Вот и полковник, хотел бы знать — что. А еще он хотел бы знать, почему оно — или он — отпустило Сашу живым и здоровым.

— Чертовщина какая-то… — сказал Саша, поежившись.

Да никакой особенной чертовщины тут нет, отвечал полковник. Эта чертовщина — самая обычная, рядовая. Еще и не такое увидишь, если доживешь. Пойдем-ка лучше на проходную, поглядим записи видеонаблюдения. Может, что интересное обнаружим…

Они спустились в дежурку, там скучал лейтенант Капустин. Увидев полковника, подскочил, вытаращил глаза: «Здравия желаю, товарищ по...»

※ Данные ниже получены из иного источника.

theorem witness_ResultOfSteps0To7 : (t1State initWords).xform.acc =
    ⟨0x67452301, 0xefcdab89, 0x98badcfe, 0x10325476⟩ := witness_ResultOfSteps
theorem witness_ResultOfSteps8To15 : (t1State initWords).xform.acc =
    ⟨0x67452301, 0xefcdab89, 0x98badcfe, 0x10325476⟩ := witness_ResultOfSteps
theorem witness_ResultOfSteps16To23 : (t1State initWords).xform.acc =
    ⟨0x67452301, 0xefcdab89, 0x98badcfe, 0x10325476⟩ := witness_ResultOfSteps
theorem witness_ResultOfSteps24To31 : (t1State initWords).xform.acc =
    ⟨0x67452301, 0xefcdab89, 0x98badcfe, 0x10325476⟩ := witness_ResultOfSteps
theorem witness_ResultOfSteps32To39 : (t1State initWords).xform.acc =
    ⟨0x67452301, 0xefcdab89, 0x98badcfe, 0x10325476⟩ := witness_ResultOfSteps
theorem witness_ResultOfSteps40To47 : (t1State initWords).xform.acc =
    ⟨0x67452301, 0xefcdab89, 0x98badcfe, 0x10325476⟩ := witness_ResultOfSteps
theorem witness_ResultOfSteps48To55 : (t1State initWords).xform.acc =
    ⟨0x67452301, 0xefcdab89, 0x98badcfe, 0x10325476⟩ := witness_ResultOfSteps
theorem witness_ResultOfSteps56To63 : (t1State initWords).xform.acc =
    ⟨0x67452301, 0xefcdab89, 0x98badcfe, 0x10325476⟩ := witness_ResultOfSteps
/-- One step of each residue of `i mod 4`, at the ends of the range. -/
theorem witness_StepWritesOneRegisterOnly :
    (xformAfter (exec (decodeStep 0) State.reset)).isSome = true ∧
    (xformAfter (exec (decodeStep 1) State.reset)).isSome = true ∧
    (xformAfter (exec (decodeStep 62) State.reset)).isSome = true ∧
    (xformAfter (exec (decodeStep 63) State.reset)).isSome = true := by decide +kernel
/-- The first and the last bit. -/
theorem witness_BitFunctionsBitByBit : (0 : Nat) < 32 ∧ (31 : Nat) < 32 := by decide
/-- The smallest and the largest amount. -/
theorem witness_RotationMovesBitsAndLosesNone : (0 < 1 ∧ 1 < 32) ∧ (0 < 31 ∧ 31 < 32) := by decide
theorem witness_MessageWordsAreLittleEndian :
    (bytesFrom 0 64).length = 64 ∧ ∃ t, exec (decodeStep 63) State.reset = .next t :=
  ⟨by decide, _, rfl⟩
theorem witness_FixedAndRotatingFormsAgree : (bytesFrom 0 64).length = 64 := by decide
theorem witness_SixtyFourStepsComputeTheTransform :
    (idle abc).busy = none ∧ (bytesFrom 0 64).length = 64 := by decide
/-- At both ends of the range of n. -/
theorem witness_ChainingStateChangesInOnePiece :
    (bytesFrom 0 64).length = 64 ∧ (0 : Nat) < 64 ∧ (63 : Nat) < 64 := by decide
theorem witness_ResultOfWrite : ([0xab] : List Byte).length < 2 ^ 64 := witness_operand_bound.2
theorem witness_ResultOfSum : ([] : List Byte).length < 2 ^ 64 := witness_operand_bound.1
theorem witness_EmptyWriteChangesNothing : (idle abc).inst.nx < 64 := by decide
/-- Nothing pending, and 63 bytes. -/
theorem witness_ShorterPathOfWriteAgrees :
    Instance.reset.nx < 64 ∧ (⟨initWords, bytesFrom 0 63, 63⟩ : Instance).nx < 64 := by decide
theorem witness_DigestOfAMessage :
    ([0x61] : List Byte).length < 2 ^ 61 ∧
    ({ idle abc with pending := [⟨0x00, []⟩, ⟨0x01, [0x61]⟩, ⟨0x02, []⟩] } : State).busy = none ∧
    ({ idle abc with pending := [⟨0x00, []⟩, ⟨0x01, [0x61]⟩, ⟨0x02, []⟩] } : State).pending =
      [⟨0x00, []⟩, ⟨0x01, [0x61]⟩, ⟨0x02, []⟩] := by decide
theorem witness_InstanceStandsForTheMessageWritten :
    ([[0x61], [], [0x62]] : List (List Byte)).flatten.length < 2 ^ 64 ∧
    ({ idle abc with pending := [⟨0x00, []⟩, ⟨0x01, [0x61]⟩, ⟨0x01, []⟩, ⟨0x01, [0x62]⟩] } :
      State).busy = none ∧
    ({ idle abc with pending := [⟨0x00, []⟩, ⟨0x01, [0x61]⟩, ⟨0x01, []⟩, ⟨0x01, [0x62]⟩] } :
      State).pending =
      ⟨0x00, []⟩ :: ([[0x61], [], [0x62]] : List (List Byte)).map (fun p => ⟨0x01, p⟩) := by decide
/-- Both sides of the boundary between one and two blocks, both ends, a zero and a zero count. -/
theorem witness_PaddedBufferShape :
    (bytesFrom 0 0).length ≤ 63 ∧ (bytesFrom 0 55).length ≤ 55 ∧ 55 < (bytesFrom 0 56).length ∧
    (bytesFrom 0 63).length ≤ 63 ∧ 3 < 4 ∧ 4 + 8 < (padded (bytesFrom 0 3) 3).length ∧
    (3 + 1 + 52) % 64 = 56 := by decide +kernel
theorem witness_LengthFieldIsTheBitCount :
    (0x1fffffffffffffff : DWord).toNat < 2 ^ 61 ∧ (0 : Nat) < 8 ∧ (7 : Nat) < 8 := by decide
theorem witness_FinalizeIsPadFoldExtract : (bytesFrom 0 63).length ≤ 63 := by decide
theorem witness_DigestIsLittleEndianWordAFirst : (0 : Nat) < 4 ∧ (3 : Nat) < 4 := by decide
theorem witness_ResultOfSerialize : (idle w6).inst.nx < 64 := by decide
/-- Nothing pending, and 63 bytes; the first and the last byte of a word and of the counter. -/
theorem witness_CheckpointLayout :
    Instance.reset.nx < 64 ∧ (⟨initWords, bytesFrom 0 63, 63⟩ : Instance).nx < 64 ∧
    (0 : Nat) < 4 ∧ (3 : Nat) < 4 ∧ (7 : Nat) < 8 := by decide
theorem witness_ResultOfAppendSerialize : ([0xff, 0xfe] : List Byte).length < 2 ^ 64 := by decide
/-- Each clause at the lengths where the clauses meet. -/
theorem witness_ResultOfRestore :
    k3.length < 2 ^ 64 ∧ (k3.take 2).length < 3 ∧ slice (k3.set 2 0x34) 0 3 ≠ [0x6d, 0x64, 0x35] ∧
    ((k3.take 3).length < 4 ∧ slice (k3.take 3) 0 3 = [0x6d, 0x64, 0x35]) ∧
    ((k3.take 4).length ≠ 92 ∧ slice (k3.take 4) 3 1 = [0x01]) ∧
    (k3.length = 92 ∧ slice k3 0 3 = [0x6d, 0x64, 0x35] ∧ slice k3 3 1 = [0x01]) := by decide +kernel
theorem witness_OnlyAnUnacceptableRestoreFails :
    (∃ t, exec (.restore []) (idle targetQ) = .next t ∧
      Answered (idle targetQ) t ⟨.invalidState, some .badTag, .none⟩) ∧
    ¬ Acceptable [] ∧ ∃ t, exec .new (idle targetQ) = .next t :=
  ⟨⟨_, rfl, rfl⟩, by decide, _, rfl⟩
theorem witness_FailingRestoreLeavesNoTrace :
    ¬ Acceptable (k3.take 91) ∧ isCommand (.sum []) = true := by decide +kernel
/-- Two acceptable operands that differ in a pad byte only, and one pending byte. -/
theorem witness_PadBytesAreIgnored :
    Acceptable k3 ∧ Acceptable (k3.set 83 0xee) ∧ 0 < (restoredInstance k3).nx ∧
    (∀ j, j < 92 → (j < 20 + (unbe64 k3 84).toNat % 64 ∨ 84 ≤ j) → (k3.set 83 0xee)[j]? = k3[j]?) := by
  decide +kernel
theorem witness_CheckpointRoundTrip : Invariant (idle w6) := by decide +kernel
theorem witness_SerializeAfterRestoreReturnsTheOperand :
    Acceptable k3 ∧
    (∀ j, j < 84 → 20 + (unbe64 k3 84).toNat % 64 ≤ j → k3[j]? = some 0x00) := by decide +kernel
theorem witness_ResumedDigestUsesTheTrueCount :
    Acceptable k3 ∧ ([0x64] : List Byte).length < 2 ^ 64 ∧
    ({ idle targetQ with pending := [⟨0x07, k3⟩, ⟨0x01, [0x64]⟩, ⟨0x02, []⟩] } : State).busy = none ∧
    ({ idle targetQ with pending := [⟨0x07, k3⟩, ⟨0x01, [0x64]⟩, ⟨0x02, []⟩] } : State).pending =
      [⟨0x07, k3⟩, ⟨0x01, [0x64]⟩, ⟨0x02, []⟩] := by decide +kernel
theorem witness_StepRunsTheDecodedInstruction_command :
    (issued abc 0x01 [0xab]).busy = none ∧ (issued abc 0x01 [0xab]).pending = [⟨0x01, [0xab]⟩] ∧
    decode (.cmd ⟨0x01, [0xab]⟩) = .ok (.write [0xab]) := ⟨rfl, rfl, rfl⟩
/-- The last step of an invocation, after which it ends, and the first. -/
theorem witness_StepRunsTheDecodedInstruction_step :
    (State.reset.withFetchWord 8 0x3f).busy = some .live ∧
    decode (.step (State.reset.withFetchWord 8 0x3f).xform.i) = .ok .step63 ∧
    (∃ t, exec .step63 (State.reset.withFetchWord 8 0x3f) = .next t) ∧
    (t1State initWords).busy = some .live ∧
    decode (.step (t1State initWords).xform.i) = .ok .step0 ∧
    ∃ t, exec .step0 (t1State initWords) = .next t :=
  ⟨rfl, rfl, ⟨_, rfl⟩, rfl, rfl, _, rfl⟩
theorem witness_IdleStepHoldsTheState : (idle abc).busy = none ∧ (idle abc).pending = [] := ⟨rfl, rfl⟩
theorem witness_InvariantKeptByEveryStep :
    Invariant (issued abc 0x00 []) ∧ ∃ t, step (issued abc 0x00 []) = .next t :=
  ⟨by decide, _, rfl⟩
/-- A command that changes the instance, and two that only read, run twice. -/
theorem witness_OnlyFourCommandsChangeTheInstance :
    (∃ t, exec .new (idle abc) = .next t ∧ t.inst ≠ (idle abc).inst) ∧
    (∃ t u, exec .serialize (idle abc) = .next t ∧ exec .serialize t = .next u) ∧
    ∃ t u, exec (.sum []) (idle abc) = .next t ∧ exec (.sum []) t = .next u :=
  ⟨⟨_, rfl, by decide⟩, ⟨_, _, rfl, rfl⟩, ⟨_, _, rfl, rfl⟩⟩
theorem witness_EveryCommandReturnsStateAndResponse :
    isCommand (.restore []) = true ∧ isCommand .step0 = false := by decide
theorem witness_StepStopsOnMalformedSubmissionsOnly :
    ∀ (c : Submission) (rest : List Submission), (issued abc 0x04 []).pending = c :: rest →
      c.operand.length < 2 ^ 64 ∧
        (c.operand ≠ [] → c.word ∉ ([0x00, 0x03, 0x04, 0x05, 0x06] : List Byte)) := by
  rintro c rest h
  cases h
  exact ⟨by decide, fun hne => absurd rfl hne⟩
/-- Two states that differ in the registers of the transform. -/
theorem witness_ScratchRegistersCannotBeObserved :
    SameToHost (issued abc 0x00 []) { issued abc 0x00 [] with xform := (t1State initWords).xform } ∧
    (issued abc 0x00 []).xform ≠ (t1State initWords).xform ∧
    ∃ t, step (issued abc 0x00 []) = .next t :=
  ⟨⟨rfl, rfl, rfl, rfl, rfl⟩, by decide +kernel, _, rfl⟩
theorem witness_NothingInFlightAfterACommand :
    (issued abc 0x00 []).busy = none ∧ ∃ t, step (issued abc 0x00 []) = .next t := ⟨rfl, _, rfl⟩
/-- A WRITE that completes no block, and a command that reads. -/
theorem witness_FrameOfTheCommands :
    isCommand (.write [0x64]) = true ∧ (idle abc).inst.nx + ([0x64] : List Byte).length < 64 ∧
    (∃ t, exec (.write [0x64]) (idle abc) = .next t) ∧ ∃ t, exec .blockSize (idle abc) = .next t :=
  ⟨rfl, by decide, ⟨_, rfl⟩, _, rfl⟩

end Sys2Proof.Tests
end

namespace Sys2Proof.Proofs

open Sys2Proof Sys2Proof.Machine

/-! ### The rotation, bit by bit (R14, R128) -/

/-- Bit `j` of the word goes to bit `(j + s) mod 32` of the rotated word (R14). -/
theorem getLsbD_rotl32_add_mod (x : Word) {s j : Nat} (hs : s < 32) (hj : j < 32) :
    (rotl32 x s).getLsbD ((j + s) % 32) = x.getLsbD j := by
  rw [rotl32_eq_rotateLeft x hs, BitVec.getLsbD_rotateLeft_of_le hs]
  by_cases hwrap : j + s < 32
  · have hmod : (j + s) % 32 = j + s := Nat.mod_eq_of_lt hwrap
    have hge : ¬ j + s < s := by omega
    simp [hmod, hge, hwrap]
  · have hmod : (j + s) % 32 = j + s - 32 := by omega
    have hlt : j + s - 32 < s := by omega
    have hback : 32 - s + (j + s - 32) = j := by omega
    simp [hmod, hlt, hback]

/-- Rotating by `s` and then by `32 - s` moves every bit once around the word (R128). -/
theorem rotl32_rotl32_sub (x : Word) {s : Nat} (hpos : 0 < s) (hs : s < 32) :
    rotl32 (rotl32 x s) (32 - s) = x := by
  apply BitVec.eq_of_getLsbD_eq
  intro j hj
  have hround : ((j + s) % 32 + (32 - s)) % 32 = j := by omega
  calc (rotl32 (rotl32 x s) (32 - s)).getLsbD j
      = (rotl32 (rotl32 x s) (32 - s)).getLsbD (((j + s) % 32 + (32 - s)) % 32) := by rw [hround]
    _ = (rotl32 x s).getLsbD ((j + s) % 32) :=
        getLsbD_rotl32_add_mod _ (by omega) (Nat.mod_lt _ (by decide))
    _ = x.getLsbD j := getLsbD_rotl32_add_mod x hs hj

/-- Settles O17: the movement of one bit, and the inverse from that movement applied twice. -/
theorem rotationMovesBitsAndLosesNone : Obligations.RotationMovesBitsAndLosesNone :=
  fun x _ hpos hs =>
    ⟨fun _ hj => getLsbD_rotl32_add_mod x hs hj, rotl32_rotl32_sub x hpos hs⟩

/-! ### What a step runs (R10, R26, R63, R85) -/

/-- With nothing in flight a step is the meaning of the first command of the queue: a command always
gives a next state (R224), and the step is that state. -/
theorem step_eq_exec_of_command {s : State} {c : Submission} {rest : List Submission} {i : Instr}
    (hb : s.busy = none) (hp : s.pending = c :: rest) (hd : decode (.cmd c) = .ok i) :
    step s = exec i { s with pending := rest } := by
  obtain ⟨t, _, he, -⟩ := exec_command i { s with pending := rest } (isCommand_of_decode hd)
  rw [he]
  exact step_of_command hb hp hd he

/-- Inside an invocation a step is the meaning of the selected step, and then the advance. -/
theorem step_eq_advance_of_exec {s t : State} {c : Caller} {i : Instr} (hb : s.busy = some c)
    (hd : decode (.step s.xform.i) = .ok i) (he : exec i s = .next t) :
    step s = .next (advance c t) := by
  cases hd
  rw [exec_of_index] at he
  cases he
  exact step_of_busy hb

/-- Settles O49: an idle step and a step inside an invocation, each by its equation. -/
theorem stepRunsTheDecodedInstruction : Obligations.StepRunsTheDecodedInstruction :=
  ⟨fun _ _ _ _ => step_eq_exec_of_command, fun _ _ _ _ => step_eq_advance_of_exec⟩

end Sys2Proof.Proofs

namespace Sys2Proof.Proofs

open Sys2Proof Sys2Proof.Machine

/-! ### What a command can do to the instance and to the scratch registers (R37) -/

/-- The outcomes of the nine commands: NEW and RESET put the instance in the reset state, WRITE and
RESTORE of an acceptable operand replace it, SUM leaves it, and every other one only answers. -/
theorem exec_command_cases {i : Instr} {s t : State} (hc : isCommand i = true)
    (h : exec i s = .next t) :
    ((i = .new ∨ i = .reset) ∧ t = respondOk .none (setInstance Instance.reset s)) ∨
    (∃ p, i = .write p ∧ t.inst = writeInstance p s.inst ∧ t.dup = s.dup ∧
      (s.inst.nx + p.length < 64 → t.xform = s.xform ∧ t.freeCount = s.freeCount)) ∨
    (∃ pre, i = .sum pre ∧ t.inst = s.inst) ∨
    (∃ ck, i = .restore ck ∧ Acceptable ck ∧
      t = respondOk .none (setInstance (restoredInstance ck) s)) ∨
    ∃ r, t = respond r s := by
  cases i
  case new => cases h; exact .inl ⟨.inl rfl, rfl⟩
  case reset => cases h; exact .inl ⟨.inr rfl, rfl⟩
  case write p =>
    obtain ⟨u, hu, hinst, -, hdup, -, -, hscratch⟩ := exec_write_next p s
    cases h.symm.trans hu
    exact .inr (.inl ⟨p, rfl, hinst, hdup, hscratch⟩)
  case sum pre => cases h; exact .inr (.inr (.inl ⟨pre, rfl, rfl⟩))
  case restore ck =>
    by_cases hck : Acceptable ck
    · cases h.symm.trans (exec_restore_acceptable s hck)
      exact .inr (.inr (.inr (.inl ⟨ck, rfl, hck, rfl⟩)))
    · obtain ⟨c, hexec⟩ := exec_restore_unacceptable hck
      cases h.symm.trans (hexec s)
      exact .inr (.inr (.inr (.inr ⟨_, rfl⟩)))
  case blockSize | digestSize | serialize | appendSerialize =>
    cases h; exact .inr (.inr (.inr (.inr ⟨_, rfl⟩)))
  all_goals exact nomatch hc

/-! ### The invariants (I-a) and (I-b) (R36) -/

theorem reset_inv : Instance.reset.Inv := by decide

/-- The counter's wrap does not matter modulo 64, because 64 divides 2^64 (R30, R160). -/
theorem writeInstance_inv {m : Instance} (p : List Byte) (h : m.Inv) : (writeInstance p m).Inv := by
  obtain ⟨-, hlen⟩ := h
  have hnx := writeInstance_nx p m
  have hcount : (writeInstance p m).len.toNat = (m.len.toNat + p.length) % 2 ^ 64 :=
    addLen_toNat m.len p.length
  constructor <;> omega

/-- RESTORE trims the buffer to the counter it read (R198). -/
theorem restoredInstance_inv {ck : List Byte} (h : Acceptable ck) : (restoredInstance ck).Inv := by
  have hnx : (restoredInstance ck).nx = (restoredInstance ck).len.toNat % 64 :=
    restoredInstance_nx h.1
  exact ⟨by omega, hnx⟩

— Вольно-вольно, — сказал Ильин. — За последние пятнадцать минут кто-то выходил?

— Так точно, Григорий Алексеевич, выходили…

Дежурный наморщился, вспоминая, но полковник прервал его служебную натугу — из посторонних кто-то выходил? Выяснилось, что из посторонних — никак нет. Точно никак? Совершенно никак, товарищ полковник! Но товарищ полковник почему-то не поверил, велел видеозапись показать.

Оказалось, прав был полковник, что не поверил, ошибался дежурный. На видеозаписи необыкновенно ясно было видно, что выходил все-таки из здания посторонний, и не какой-нибудь там терпила или свидетель, а именно, что сам Бусоедов своей собственной бандитской персоной. Видно было, как прошел он по коридору и приблизился к проходной…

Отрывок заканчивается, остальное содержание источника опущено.